Enrico Dammers1, M. Palm2, Martin Van Damme3, Mark W. Shephard4, Lieven Clarisse3, Karen E. Cady-Pereira5, Simon Whitburn3, Pierre Francois Coheur3, M.Schaap6 and Jan Willem Erisman1,7
1 Cluster Earth and Climate, Department of Earth Sciences, Vrije Universiteit Amsterdam, Amsterdam, the Netherlands. E.Dammers@vu.nl
2 Institut für Umweltphysik, University of Bremen, Bremen, Germany
3 Spectroscopie de l’Atmosphère, Service de Chimie Quantique et Photophysique, Université Libre de Bruxelles (ULB), Brussels, Belgium
4 Environment Canada, Toronto, Ontario, Canada
5 Atmospheric and Environmental Research (AER), Lexington, Massachusetts, USA
6 TNO, Climate Air Sustainability, Utrecht, the Netherlands
7 Louis Bolk Institute, Driebergen, the Netherlands
Abstract
Global emissions of reactive nitrogen have increased due to human activities and are estimated to be a factor four larger than pre-industrial levels. Concentration levels of NOx are declining, but ammonia (NH3) levels are increasing globally.
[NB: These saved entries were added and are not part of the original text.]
/-- Reads one record: "the opcode byte, then each operand in order" (R55). An illegal opcode carries no operands (R78). -/
def readRecord : Bytes → Except WireError (EventRecord × Bytes)
  | [] => .error .truncated
  | op :: bs =>
    match Opcode.ofByte op with
    | none => .ok (⟨op, []⟩, bs)
    | some o =>
      match readOperands o.signature bs with
      | .error e => .error e
      | .ok (xs, rest) => .ok (⟨op, xs⟩, rest)

/-- Reads one event from its serialisation, with the bytes that follow it. Total on any bytes. -/
def decodeWire (bs : Bytes) : Except WireError (Instr × Bytes) :=
  match readRecord bs with
  | .error e => .error e
  | .ok (r, rest) =>
    match decode r with
    | .error e => .error (.event e)
    | .ok i => .ok (i, rest)

/-- The bytes of one operand under its type; nothing where the operand is not of the type. -/
def writeOperand : OperandType → Operand → Bytes
  | .bytes, .bytes s => le32 s.length ++ s
  | .bytesN, .bytes s => le32 s.length ++ s
  | .byte, .byte b => [b]
  | .nat, .nat n => le32 n
  | .width, .nat n => [BitVec.ofNat 8 (n - 1)]
  | .bool, .bool b => [if b then 1 else 0]
  | .table, .table t => [t.byte]
  | .optBytes, .absent => [0]
  | .optBytes, .bytes s => 1 :: (le32 s.length ++ s)
  | .optNat, .absent => [0]
  | .optNat, .nat n => 1 :: le32 n
  | _, _ => []

/-- The bytes of the operands of a row. -/
def writeOperands : List OperandType → List Operand → Bytes
  | t :: ts, x :: xs => writeOperand t x ++ writeOperands ts xs
  | _, _ => []

/-- The bytes of an event (R55). -/
def encodeWire (i : Instr) : Bytes := i.opcode.byte :: writeOperands i.opcode.signature i.operands

/-- An operand that 32-bit lengths and 32-bit naturals can carry. -/
def Operand.fitsWire : Operand → Bool
  | .bytes s => decide (s.length < 4294967296)
  | .nat n => decide (n < 4294967296)
  | _ => true

/-- An event whose operands the serialisation of R55 can carry. The interface itself has no such bound. -/
def Instr.fitsWire (i : Instr) : Bool := i.operands.all Operand.fitsWire

/-! ### Table words: bit 0 is the least significant bit of the first byte -/

/-- The first `k` bytes of the word `w`, least significant first. -/
def wordBytes : Nat → Nat → Bytes
  | 0, _ => []
  | k + 1, w => BitVec.ofNat 8 w :: wordBytes k (w / 256)

/-- The bytes of a table word of `nbits` bits, followed by zeros up to the longest record with zero operands (41 bytes,
BUILD_CANCEL_REQ). -/
def tableBytes (nbits w : Nat) : Bytes := wordBytes ((nbits + 7) / 8) w ++ List.replicate 41 0

/-- The record a table word stands for; where its bytes are no record, the bare opcode. -/
def tableRecord (nbits w : Nat) : EventRecord :=
  match readRecord (tableBytes nbits w) with
  | .ok (r, _) => r
  | .error _ => ⟨(tableBytes nbits w).headD 0, []⟩

/-- The event the decoder reads from a table word. -/
def decodeTableWord (nbits w : Nat) : Option Instr :=
  match decodeWire (tableBytes nbits w) with
  | .ok (i, _) => some i
  | .error _ => none

/-! ### Assembler text (R79) -/

/-- One hexadecimal digit, as R79 writes them. -/
def hexDigit (n : Nat) : String := ["0", "1", "2", "3", "4", "5", "6", "7", "8", "9", "A", "B", "C", "D", "E", "F"].getD n "?"

/-- A byte as two hexadecimal digits. -/
def hexByte (b : Byte) : String := hexDigit (b.toNat / 16) ++ hexDigit (b.toNat % 16)

/-- A table by its name in R56. -/
def Table.text : Table → String
  | .job => "JOB"
  | .tt => "TT"
  | .media => "MEDIA"
  | .devStatus => "DEVSTATUS"
  | .event => "EVENT"

/-- An operand as R79 writes it; a byte string in the form `x"02 41"`. -/
def Operand.text : Operand → String
  | .bytes s => "x\"" ++ " ".intercalate (s.map hexByte) ++ "\""
  | .byte b => "0x" ++ hexByte b
  | .nat n => n.repr
  | .bool b => if b then "true" else "false"
  | .table t => t.text
  | .absent => "-"

/-- R79: "A command is written `MNEMONIC op1, op2, ...` with the operands in the order of rule R77". -/
def Instr.text (i : Instr) : String :=
  match i.operands with
  | [] => i.opcode.mnemonic
  | xs => i.opcode.mnemonic ++ " " ++ ", ".intercalate (xs.map Operand.text)

end Sys2Proof
end

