/-- The thirteen wire fields before the two contextual ones, each read from its offset in the payload (R72, R124). -/
def commonAt (p : Params) (payload : Bytes) (rejected : Bool) : ApprovalRsp where
  transactionType := classifyCode p .tt (payload.getD 0 0)
  transactionMedia := classifyCode p .media (payload.getD 1 0)
  cardNumber := clean (approvalField p payload 2)
  approvedAmount := decNumField (approvalField p payload 3)
  tax := decNumField (approvalField p payload 4)
  serviceCharge := decNumField (approvalField p payload 5)
  installmentCount := decNumField (approvalField p payload 6)
  approvalNumber := clean (approvalField p payload 7)
  salesDate := clean (approvalField p payload 8)
  salesTime := clean (approvalField p payload 9)
  transactionId := clean (approvalField p payload 10)
  merchantId := clean (approvalField p payload 11)
  terminalNumber := clean (approvalField p payload 12)
  issuerCode := []
  issuerName := ⟨[], krValid p []⟩
  acquirerCode := []
  acquirerName := ⟨[], krValid p []⟩
  isRejected := rejected
  rejectCode := none
  rejectMessage := none

/-- The response of an approved payload: the two contextual fields hold code and name pairs (R125). -/
def approvedAt (p : Params) (payload : Bytes) : ApprovalRsp :=
  { commonAt p payload false with
    issuerCode := clean ((approvalField p payload 13).take p.issuerCodeW)
    issuerName := decLocalField p ((approvalField p payload 13).drop p.issuerCodeW)
    acquirerCode := clean ((approvalField p payload 14).take p.acquirerCodeW)
    acquirerName := decLocalField p ((approvalField p payload 14).drop p.acquirerCodeW) }

/-- The response of a payload not approved: the two contextual fields hold the reject code and message (R126). -/
def rejectedAt (p : Params) (payload : Bytes) : ApprovalRsp :=
  { commonAt p payload true with
    rejectCode := (rejection p (approvalField p payload 13) (approvalField p payload 14)).1
    rejectMessage := some (rejection p (approvalField p payload 13) (approvalField p payload 14)).2 }

section
variable {payload : Bytes}

theorem fieldAt_approvalWidths {j : Nat} (hpos : 1 ≤ j) (hj : j ≤ 15) :
    fieldAt (splitFields (approvalWidths p.approvalLayout) payload) j = approvalField p payload (j - 1) :=
  fieldAt_splitFields_pred hpos hj

theorem byteAt_approvalField_type : byteAt (approvalField p payload 0) 0 = payload.getD 0 0 :=
  byteAt_fieldSlice_zero rfl Nat.one_pos

theorem byteAt_approvalField_media : byteAt (approvalField p payload 1) 0 = payload.getD 1 0 :=
  byteAt_fieldSlice_zero rfl Nat.one_pos

theorem decLocalField_text (region : Bytes) : (decLocalField p region).text = clean region := rfl

theorem decLocalField_nil : decLocalField p [] = ⟨[], krValid p []⟩ := rfl

theorem approvalCommon_splitFields (rejected : Bool) :
    approvalCommon p (splitFields (approvalWidths p.approvalLayout) payload) rejected =
      commonAt p payload rejected := by
  simp only [approvalCommon, commonAt, fieldAt_approvalWidths, Nat.reduceLeDiff, Nat.le_refl, Nat.reduceSub,
    byteAt_approvalField_type, byteAt_approvalField_media, decLocalField_nil]

/-- Both contextual fields are 20 bytes wide, so what stands behind a code is the rest of its field. -/
theorem approvalApproved_splitFields :
    approvalApproved p (splitFields (approvalWidths p.approvalLayout) payload) = approvedAt p payload := by
  have hissuer : (approvalField p payload 13).length ≤ 20 := List.length_take_le _ _
  have hacquirer : (approvalField p payload 14).length ≤ 20 := List.length_take_le _ _
  rw [approvalApproved, approvedAt, approvalCommon_splitFields, fieldAt_approvalWidths (by omega) (by omega),
    fieldAt_approvalWidths (by omega) (by omega), slice_zero, slice_zero, slice_eq_drop hissuer,
    slice_eq_drop hacquirer]

theorem approvalRejected_splitFields :
    approvalRejected p (splitFields (approvalWidths p.approvalLayout) payload) = rejectedAt p payload := by
  rw [approvalRejected, rejectedAt, approvalCommon_splitFields, fieldAt_approvalWidths (by omega) (by omega),
    fieldAt_approvalWidths (by omega) (by omega)]

theorem decApprovalOut_short (h : payload.length < (approvalWidths p.approvalLayout).sum) :
    decApprovalOut p payload = .error .decodeShort := by
  rw [decApprovalOut, (fields_eq _ _).1 h]

/-- What DEC_APPROVAL_RSP answers to a payload of at least the layout: byte 0 alone decides between the two (R124). -/
theorem decApprovalOut_of_layout (h : (approvalWidths p.approvalLayout).sum ≤ payload.length) :
    decApprovalOut p payload =
      .ok (.approvalRsp (if payload.getD 0 0 = p.ttApproved then approvedAt p payload else rejectedAt p payload)) := by
  rw [decApprovalOut, (fields_eq _ _).2 h]
  simp only [fieldAt_approvalWidths (Nat.le_refl 1) (by omega : 1 ≤ 15), Nat.sub_self, byteAt_approvalField_type,
    approvalApproved_splitFields, approvalRejected_splitFields, isRejected, bne_iff_ne, ne_eq, ite_not]
  split <;> rfl

theorem exec_decApprovalRsp :
    exec (.decApprovalRsp payload) s = .next (s.answer 0x22 (decApprovalOut s.params payload)) := rfl

theorem exec_decApprovalRsp_approved (h : (approvalWidths s.params.approvalLayout).sum ≤ payload.length)
    (htype : payload.getD 0 0 = s.params.ttApproved) :
    exec (.decApprovalRsp payload) s =
      .next (s.withResult 0x22 .ok (some (.approvalRsp (approvedAt s.params payload)))) := by
  rw [exec_decApprovalRsp, decApprovalOut_of_layout h, if_pos htype]
  rfl

theorem exec_decApprovalRsp_rejected (h : (approvalWidths s.params.approvalLayout).sum ≤ payload.length)
    (htype : payload.getD 0 0 ≠ s.params.ttApproved) :
    exec (.decApprovalRsp payload) s =
      .next (s.withResult 0x22 .ok (some (.approvalRsp (rejectedAt s.params payload)))) := by
  rw [exec_decApprovalRsp, decApprovalOut_of_layout h, if_neg htype]
  rfl

end

/-- Settles O32, by the length of the payload; the layout written out in the statement is `approvalWidths`. -/
theorem approvalResponseApproved : Obligations.ApprovalResponseApproved := by
  intro payload s w hw
  replace hw : w = approvalWidths s.params.approvalLayout := hw
  subst hw
  refine ⟨fun hshort => ?short, fun hlen htype => ?approved⟩
  case short =>
    rw [exec_decApprovalRsp, decApprovalOut_short hshort]
    rfl
  case approved =>
    rw [exec_decApprovalRsp_approved hlen htype, approvedAt, commonAt]
    simp only [decLocalField, approvalField]

/-! ### The reject code and message (R126) -/

section
variable {m1 : LocalText} {s2 : Bytes} {c0 c1 : Byte} {rest : Bytes}

/-- A hyphen and two more bytes are a code, with the table's message. -/
theorem rejectionOf_listed {m : Bytes} (h : p.errTable.lookup (c0, c1) = some m) :
    rejectionOf p m1 (0x2D :: c0 :: c1 :: rest) = (some [c0, c1], ⟨m, true, true⟩) := by
  have htable : errTableMessage p (slice (0x2D :: c0 :: c1 :: rest) 1 3) = some m := h
  rw [rejectionOf, if_pos ⟨by simp, rfl⟩, htable]
  rfl

/-- A code that the table lacks has the cleaned rest of the field as its message. -/
theorem rejectionOf_unlisted (h : p.errTable.lookup (c0, c1) = none) :
    rejectionOf p m1 (0x2D :: c0 :: c1 :: rest) =
      (some [c0, c1], ⟨clean rest, krValid p (clean rest), false⟩) := by
  have htable : errTableMessage p (slice (0x2D :: c0 :: c1 :: rest) 1 3) = none := h
  rw [rejectionOf, if_pos ⟨by simp, rfl⟩, htable, slice_length_self]
  rfl

theorem rejectionOf_no_code (h : ∀ c0 c1 rest, s2 ≠ 0x2D :: c0 :: c1 :: rest) :
    rejectionOf p m1 s2 = (none, ⟨m1.text, m1.krOk, false⟩) := by
  rw [rejectionOf, if_neg]
  rintro ⟨hlen, hhyphen⟩
  match s2, hlen with
  | b :: c0 :: c1 :: rest, _ => exact h c0 c1 rest (congrArg (· :: c0 :: c1 :: rest) hhyphen)

variable {payload : Bytes}

theorem rejectedAt_of_rejectionOf {code : Option Bytes} {msg : RejectMessage}
    (h : rejectionOf p (decLocalField p (approvalField p payload 13)) (clean (approvalField p payload 14)) =
      (code, msg)) :
    (rejectedAt p payload).rejectCode = code ∧ (rejectedAt p payload).rejectMessage = some msg := by
  have hrejection : rejection p (approvalField p payload 13) (approvalField p payload 14) = (code, msg) := by
    rw [rejection, decLocalField_text, h]
  simp [rejectedAt, hrejection]

theorem rejectedAt_listed {m : Bytes} (hcode : clean (approvalField p payload 14) = 0x2D :: c0 :: c1 :: rest)
    (h : p.errTable.lookup (c0, c1) = some m) :
    (rejectedAt p payload).rejectCode = some [c0, c1] ∧
      (rejectedAt p payload).rejectMessage = some ⟨m, true, true⟩ :=
  rejectedAt_of_rejectionOf (by rw [hcode, rejectionOf_listed h])

theorem rejectedAt_unlisted (hcode : clean (approvalField p payload 14) = 0x2D :: c0 :: c1 :: rest)
    (h : p.errTable.lookup (c0, c1) = none) :
    (rejectedAt p payload).rejectCode = some [c0, c1] ∧
      (rejectedAt p payload).rejectMessage = some ⟨clean rest, krValid p (clean rest), false⟩ :=
  rejectedAt_of_rejectionOf (by rw [hcode, rejectionOf_unlisted h])

theorem rejectedAt_no_code (h : ∀ c0 c1 rest, clean (approvalField p payload 14) ≠ 0x2D :: c0 :: c1 :: rest) :
    (rejectedAt p payload).rejectCode = none ∧ (rejectedAt p payload).rejectMessage =
      some ⟨clean (approvalField p payload 13), krValid p (clean (approvalField p payload 13)), false⟩ :=
  rejectedAt_of_rejectionOf (by rw [rejectionOf_no_code h, decLocalField])

end

/-- Settles O33: the fields are those of `rejectedAt`, and the cleaned second field has a code or not. -/
theorem approvalResponseRejected : Obligations.ApprovalResponseRejected := by
  rintro payload s w rfl hlen htype
  refine ⟨_, exec_decApprovalRsp_rejected hlen htype, ?_, ?_, ?_, ?_, ?_, ?_, ?_, ?_, ?_, ?_, ?_, ?_, ?_, ?_, ?_, ?_,
    ?_, ?_, fun c0 c1 rest hcode => ?code, fun hnone => ?noCode⟩
  case code =>
    refine ⟨?_, fun m h => (rejectedAt_listed hcode h).2, fun h => (rejectedAt_unlisted hcode h).2⟩
    cases h : s.params.errTable.lookup (c0, c1) with
    | none => exact (rejectedAt_unlisted hcode h).1
    | some m => exact (rejectedAt_listed hcode h).1
  case noCode => exact rejectedAt_no_code hnone
  all_goals simp only [rejectedAt, commonAt]

/-- Whitespace and zeros behind a text do not count. -/
theorem clean_append_blank {t pad : Bytes} (h : ∀ b ∈ pad, isWS b = true ∨ b = 0) : clean (t ++ pad) = clean t := by
  have hblank : ∀ b ∈ pad.filter (· != 0), isWS b = true := by
    simp only [List.mem_filter, bne_iff_ne, ne_eq]
    exact fun b ⟨hb, hne⟩ => (h b hb).resolve_right hne
  rw [clean, clean, List.filter_append, List.dropWhile_append]
  split_ifs with hempty
  · rw [List.dropWhile_eq_nil_iff.mpr hblank, List.isEmpty_iff.mp hempty]
  · rw [List.reverse_append, List.dropWhile_append_of_pos (by simpa using hblank)]

/-- Settles O34: the padding does not count, and the cleaned field begins with a hyphen and the code. -/
theorem knownRejectCodeGivesTheTableMessage : Obligations.KnownRejectCodeGivesTheTableMessage := by
  rintro payload pad m s w rfl hlen htype hpad hfield htable
  have hne : payload.getD 0 0 ≠ s.params.ttApproved := htype ▸ s.cfg.ttApproved_ne_ttRejected.symm
  have hclean : clean (approvalField s.params payload 14) =
      [0x2D, 0x30, 0x37, 0x53, 0x4F, 0x4D, 0x45, 0x20, 0x54, 0x45, 0x58, 0x54] := by
    rw [approvalField, hfield, clean_append_blank fun b hb => (hpad b hb).imp_left (by rintro rfl; rfl)]
    decide
  exact ⟨_, exec_decApprovalRsp_rejected hlen hne, rfl, rejectedAt_listed hclean htable⟩

/-! ### The other response decoders (R127 to R129) -/

theorem exec_decCardinqRsp (payload : Bytes) :
    exec (.decCardinqRsp payload) s = .next (s.answer 0x23 (decCardInqOut s.params payload)) := rfl

theorem exec_decDevchkRsp (payload : Bytes) :
    exec (.decDevchkRsp payload) s = .next (s.answer 0x24 (decDevchkOut s.params payload)) := rfl

theorem exec_decEventRsp (payload : Bytes) :
    exec (.decEventRsp payload) s = .next (s.answer 0x25 (decEventOut s.params payload)) := rfl

/-- Settles O35, by the length of the payload; the layout written out in the statement is `cardInqWidths`. -/
theorem cardInquiryResponseFields : Obligations.CardInquiryResponseFields := by
  intro payload s w hw
  replace hw : w = cardInqWidths s.params.cardInqLayout := hw
  have hlength : w.length = 7 := hw ▸ length_cardInqWidths _
  refine ⟨fun hshort => ?short, fun hlen => ?decoded⟩
  case short =>
    rw [exec_decCardinqRsp, decCardInqOut, ← hw, (fields_eq _ _).1 hshort]
    rfl
  case decoded =>
    have hmedia : byteAt (fieldSlice payload w 0) 0 = payload.getD 0 0 := by
      subst hw
      exact byteAt_fieldSlice_zero rfl Nat.one_pos
    rw [exec_decCardinqRsp, decCardInqOut, ← hw, (fields_eq _ _).2 hlen]
    simp only [fieldAt_splitFields_pred, hlength, Nat.reduceLeDiff, Nat.le_refl, Nat.reduceSub, hmedia]
    rfl

/-- Settles O36, by the length of the payload. -/
theorem deviceCheckStatuses : Obligations.DeviceCheckStatuses := by
  refine fun s => ⟨fun payload hshort => ?short, fun a b c d rest => ?decoded⟩
  case short =>
    rw [exec_decDevchkRsp, decDevchkOut, (fields_eq _ _).1 hshort]
    rfl
  case decoded =>
    rw [exec_decDevchkRsp, decDevchkOut, (fields_eq _ _).2 (by simp)]
    rfl

/-- Settles O37, by whether there is a byte 0. -/
theorem eventResponseType : Obligations.EventResponseType := by
  refine fun s => ⟨rfl, fun a rest => ?_⟩
  rw [exec_decEventRsp, decEventOut, (fields_eq _ _).2 (by simp)]
  rfl

end Sys2Proof.Machine

/-! PROOF. The statements of spec/43_protocol_engine.md: each engine event (R153 to R164), one pass of the reassembly loop
(R161), a run of TICKs (R158), the rows of the transition table (R169), the results owed (R166) and the ticks a send can
still take (R167). -/

namespace Sys2Proof.Machine

variable {s : State}

/-! ### CONNECT, OPEN_DONE and DISCONNECT (R153 to R155) -/

/-- Settles O39, by the state of the connection. -/
theorem connectOpensTheChannel : Obligations.ConnectOpensTheChannel := by
  refine fun address baud s => ⟨fun hc => ?connected, fun hc ho => ?opening, fun hc ho => ?closed⟩
  case connected => exact if_pos hc
  case opening => exact (if_neg (by simp [hc])).trans (if_pos ho)
  case closed => exact (if_neg (by simp [hc])).trans (if_neg (by simp [ho]))

/-- Settles O40, by whether a CONNECT is opening. -/
theorem openDoneCompletesTheConnect : Obligations.OpenDoneCompletesTheConnect := by
  refine fun s => ⟨fun ok ho => ?stale, fun ho => ?opened, fun ho => ?failed⟩
  case stale => simp [exec, execOpenDone, ho]
  case opened =>
    simp [exec, execOpenDone, ho, State.notify, State.result]
  case failed =>
    simp [exec, execOpenDone, ho, State.withResult, State.result]
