/-! ### Array and refresh (R135, R140, R141, R143) -/

/-- The refresh debt lies between 0 and 8, and the refresh request stands exactly while it is not 0 (R137, R140). -/
def State.RefreshLawful (s : State) : Prop :=
  s.refresh.debt ≤ Config.lapseDebt ∧ (s.arbiter.refreshPlace = true ↔ s.refresh.debt ≠ 0)

/-- The bytes of the storage array stand in their canonical form. -/
def State.MemoryLawful (s : State) : Prop := Memory.wf s.array.mem

/-! ### Commands in progress (R26, R27, R62, R137, R148, R149) -/

/-- A read record whose read has not completed. -/
def ReadRecord.running (r : ReadRecord) : Bool := decide (r.phase ≠ .answering)

/-- The command is a READ or a READ HELD. -/
def CommandTag.isRead (c : CommandTag) : Prop := c.code = Command.read.code ∨ c.code = Command.readHeld.code

/-- A record's response is held by the interface: a whole response of a READ or a READ HELD. -/
def PortInterface.holdsReadResponse (x : PortInterface) : Prop :=
  ∃ h c, x.response = some h ∧ h.command = some c ∧ c.isRead

/-- What the transaction state says of an interface (R148, R157). -/
def PortInterface.Lawful (x : PortInterface) : Prop :=
  (x.outstanding.isSome ↔ x.state = .executing ∨ x.state = .draining) ∧
    (x.discard = true ↔ x.state = .draining) ∧
    (x.side ≠ .none → x.state = .draining) ∧
    (x.response.isSome → x.state = .responding ∨ (x.state = .draining ∧ x.side = .answering)) ∧
    (x.state = .draining → ∀ h, x.response = some h → h.command = none)

/-- A transaction, or a side transaction, is in progress only on a port whose CSn is low (R148), whose RSTn is high
(R159) and outside device reset (R160). -/
def State.TransactionsLawful (s : State) : Prop :=
  ∀ n : Port, s.pins.cs[n] = true ∨ s.pins.rst[n] = false ∨ s.inDeviceReset = true →
    s.ports[n].inTransaction = false

/-- Slot, read record and interface of one port agree on the one command in progress (R26, R62, R149). A read record
keeps its pin unless it is cut off (R76). -/
def State.PortBusyLawful (s : State) (n : Port) : Prop :=
  s.ports[n].Lawful ∧
    (s.slots[n].isSome → s.reads[n] = none) ∧
    (s.ports[n].outstanding.isSome ↔
      s.slots[n].isSome ∨ ∃ r, s.reads[n] = some r ∧ r.running = true) ∧
    (∀ r, s.reads[n] = some r →
      (r.pin = !r.cutOff) ∧
        (r.running = true → ∃ c, s.ports[n].outstanding = some c ∧ c.isRead) ∧
        (r.running = false → s.ports[n].state = .responding ∧ s.ports[n].holdsReadResponse))

/-- Each port has at most one command taken and not yet completed (R149). -/
def State.BusyLawful (s : State) : Prop := ∀ n : Port, s.PortBusyLawful n

/-- What a port asks of the arbiter and has of the array agrees with the phases of its publication and its read
(R26, R30, R62, R65, R137): a request waits exactly while the phase is WAITING, and the access in progress is the
port's exactly while the phase is WRITING or READING. -/
def State.AccessLawful (s : State) : Prop :=
  ∀ n : Port,
    (s.arbiter.places[n] = some .write ↔ s.slots[n].map Publication.phase = some .waiting) ∧
      (s.arbiter.places[n] = some .read ↔ s.reads[n].map ReadRecord.phase = some .waiting) ∧
      (s.array.access = some (.write n) ↔ s.slots[n].map Publication.phase = some .writing) ∧
      (s.array.access = some (.read n) ↔ s.reads[n].map ReadRecord.phase = some .reading)

/-- The agreement of R27: a publication that is not overtaken is named by its post's publication-in-flight field,
with the same staging frame and the publishing port, to which the post is BOUND, and the field of a post names such a
publication. -/
def State.FlightLawful (s : State) : Prop :=
  (∀ (n : Port) (x : Publication), s.slots[n] = some x → x.overtaken = none →
    ∃ r, s.posts[x.post] = some r ∧ r.inFlight = some { frame := x.frame, port := n } ∧ r.binding = .bound n) ∧
    (∀ (p : PostNo) (r : Post) (i : InFlight), s.posts[p] = some r → r.inFlight = some i →
      ∃ x, s.slots[i.port] = some x ∧ x.post = p ∧ x.frame = i.frame ∧ x.overtaken = none)

/-! ### The accounts of the frame pool (R45) -/

/-- Posts whose current frame is `f`. -/
def State.postRefs (s : State) (f : FrameNo) : Nat :=
  (s.posts.toList.filter fun o => decide ((o.bind Post.current).map Current.frame = some f)).length

/-- Publications staging frame `f`. -/
def State.stagingRefs (s : State) (f : FrameNo) : Nat :=
  (s.slots.toList.filter fun o => decide (o.map Publication.frame = some f)).length

/-- Holds on frame `f`. -/
def State.holdRefs (s : State) (f : FrameNo) : Nat :=
  (s.holds.toList.map fun t => (t.toList.filter fun o => decide (o.map Hold.frame = some f)).length).sum

/-- Read pins on frame `f`. -/
def State.pinRefs (s : State) (f : FrameNo) : Nat :=
  (s.reads.toList.filter fun o => decide (pinFrame o = [f])).length

/-- The law of R45: every frame's count is the sum of its uses, and a frame is on the free list exactly when the
count is 0, once, with a clear suspect flag. -/
def State.PoolLawful (s : State) : Prop :=
  s.pool.free.Nodup ∧
    ∀ f : FrameNo,
      s.pool.frames[f].refs = s.postRefs f + s.stagingRefs f + s.holdRefs f + s.pinRefs f ∧
        (f ∈ s.pool.free ↔ s.pool.frames[f].refs = 0) ∧
        (s.pool.frames[f].refs = 0 → s.pool.frames[f].suspect = false)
At its current concentrations NH3 poses a large threat to both the environment and human health. Still relatively little is known about the total budget as well as the global distribution. Surface observations are sparsely available, mostly for north-western Europe, the United States and China, and are limited by the high costs and poor spatial and temporal resolution. The lifetime of atmospheric NH3 is short, in the range of several hours to a few days and the existing surface measurements are not sufficient to estimate global concentrations. Space-based InfraRed-sounders such as the Infrared Atmospheric Sounding Interferometer (IASI) and the Cross-track Infrared Sounder (CrIS) enable global observations of atmospheric NH3 which can overcome the limitations of existing surface observations. One challenge with satellite NH3 retrievals is that they are complex and require extensive validation. Presently only a limited number of satellite NH3 validation campaigns have been performed with limited spatial, vertical and temporal coverage. In this study we demonstrate the use of a recently developed retrieval methodology for ground-based Fourier Transform Infrared Spectroscopy (FTIR) instruments to obtain vertical concentration profiles of NH3. We will use the retrieved profiles from eight stations with a range of NH3 pollution levels to validate satellite NH3 products.